◆ What you have to do: Your job is to set down the stretch of entries that opens with the line containing "clk := s.clk" and closes with the line containing "structure Source where". Keep both end lines, copy each exactly, and add nothing.

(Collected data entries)

'''

-- ==== Sys2Proof/Machine/Time.lean ====
section
/-!
DEFINITION. Record Time and the cadence (R321 to R341): the passing of cycles, pulses, sources over the fabric, corrections and
steps, cadence sets and their events.
-/

namespace Sys2Proof.Machine

/-! The passing of cycles (R322, R326). -/

/-- Record Time moves on by n units of 2^-16 ns. -/
def Tim.run (t : Tim) (n : Nat) : Tim :=
  let f := t.frac + n
  { t with now := wrapAdd two64 t.now (f / 65536), frac := f % 65536 }

/-- One cycle: 1 ns, and of a slew 500 ppm, which is 4096 / 125 units. -/
def Tim.tick (t : Tim) : Tim :=
  if t.slew = 0 then t.run 65536
  else
    let a := t.slewAcc + 4096
    let d := min (a / 125) t.slew.natAbs
    let t := { t with slewAcc := a % 125 }
    if t.slew > 0 then { t.run (65536 + d) with slew := t.slew - d } else { t.run (65536 - d) with slew := t.slew + d }

/-- An adit request of a copy that has had no answer for 1 ms fails (R193, R194, R196); those of gangs have rows of their own. -/
def State.copyTimeouts (s : State) : State :=
  let old := s.fab.tags.filter fun e => (match e.2 with | some (.copy _ _ _ _ _ _ _) | some (.head _ _ _ _ _) => true | _ => false) &&
    decide (Tab.get 0 s.fab.tagAt e.1 + 1000000 ≤ s.clk + 1)
  old.foldl (fun s e => s.tagAnswer e.1 false [] 0) s

/-- One cycle of the arithmetic clock passes. Record Time runs once D1 is released; credits and acknowledgements come back on Horash
ports. -/
def State.tick (s : State) : State :=
  let s := { s with clk := s.clk + 1 }
  let s := if s.rel 1 then { s with tim := s.tim.tick } else s
  (s.fab.ports.keys.foldl (fun s i => s.portCycle i) s).copyTimeouts

/-! States (R323). -/

/-- A change of STATE raises the timebase interrupt. -/
def State.setTim (s : State) (f : Tim → Tim) : State :=
  let old := s.tim.state
  let s := { s with tim := f s.tim }
  (if s.tim.state = old then s else s.raisePrimary 5).noteSync

/-! Sources (R329). -/

/-- A candidate: CLASS, HOPS, ROOT and port. -/
structure Source where
  cls : Nat
  hops : Nat
  root : Nat
  port : Option Nat
  deriving DecidableEq, Repr

/-- Candidates in the order of R329. -/
def Source.before (a b : Source) : Bool :=
  if a.cls ≠ b.cls then decide (a.cls < b.cls)
  else if a.hops ≠ b.hops then decide (a.hops < b.hops)
  else if a.root ≠ b.root then decide (a.root < b.root)
  else match a.port, b.port with | none, some _ => true | some i, some j => decide (i < j) | _, none => false

/-- The device's own time: its PPS while locked to it, else its reference. -/
def Tim.own (t : Tim) : Source :=
  let c := match t.state with | .lockedPps => 0 | .holdover => if t.expired then 3 else 2 | _ => 3
  { cls := c, hops := 0, root := Config.devSerial.toNat, port := none }

/-- The source that the device takes. -/
def State.source (s : State) : Source :=
  let t := s.tim
  let cs := if bit t.ctrl 1 then t.nbrs.filterMap fun e =>
      let n := e.2
      if n.serve && decide (n.hops < 15) && n.root != Config.devSerial.toNat && s.portUp e.1
      then some { cls := n.cls, hops := n.hops + 1, root := n.root, port := some e.1 : Source } else none
    else []
  cs.foldl (fun a c => if c.before a then c else a) t.own

/-- Takes a source: a change moves the device to ACQUIRING, a loss of every source to HOLDOVER (R329). -/
def State.takeSource (s : State) (c : Source) : State :=
  s.setTim fun t =>
    match c.port with
    | some i =>
      let u := { t with port := some i, hops := c.hops, root := c.root, cls := c.cls }
      if t.port = some i then u
      else { u with state := .acquiring, good := 0, nbrs := Tab.upd {} t.nbrs i fun n => { n with good := 0, offsets := [] } }
    | none =>
      let u := { t with port := none, hops := 0, root := Config.devSerial.toNat, cls := c.cls }
      if t.port.isSome then { u with state := .holdover, expired := false, good := 0 } else u

/-- Takes the source of R329. -/
def State.retime (s : State) : State := s.takeSource s.source

/-- A port no longer offers time. -/
def State.timLost (s : State) (port : Nat) : State :=
  ({ s with tim := { s.tim with nbrs := Tab.clear (· == port) s.tim.nbrs } }).retime

/-! Cadence sets (R331, R332, R336). -/

/-- Bits of TARGET that an event leaves unused are zero. -/
def slotFieldsOk (v : Nat) : Bool :=
  let t := slotTarget v
  bits v 27 24 == 0 &&
  (match slotEvent v with
   | 1 => bits t 23 20 == 0 && bits t 15 8 == 0
   | 2 => decide (t < 4096)
   | 7 => decide (t < 4096)
   | 3 => t == 0
   | 4 => t == 0
   | 5 => t == 0
   | 6 => t == 0
   | _ => false)

def rising : List Nat → Bool
  | a :: b :: t => decide (a ≤ b) && rising (b :: t)
  | _ => true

'''

◆ Written solution:
  let s := { s with clk := s.clk + 1 }
  let s := if s.rel 1 then { s with tim := s.tim.tick } else s
  (s.fab.ports.keys.foldl (fun s i => s.portCycle i) s).copyTimeouts

/-! States (R323). -/

/-- A change of STATE raises the timebase interrupt. -/
def State.setTim (s : State) (f : Tim → Tim) : State :=
  let old := s.tim.state
  let s := { s with tim := f s.tim }
  (if s.tim.state = old then s else s.raisePrimary 5).noteSync

/-! Sources (R329). -/

/-- A candidate: CLASS, HOPS, ROOT and port. -/
structure Source where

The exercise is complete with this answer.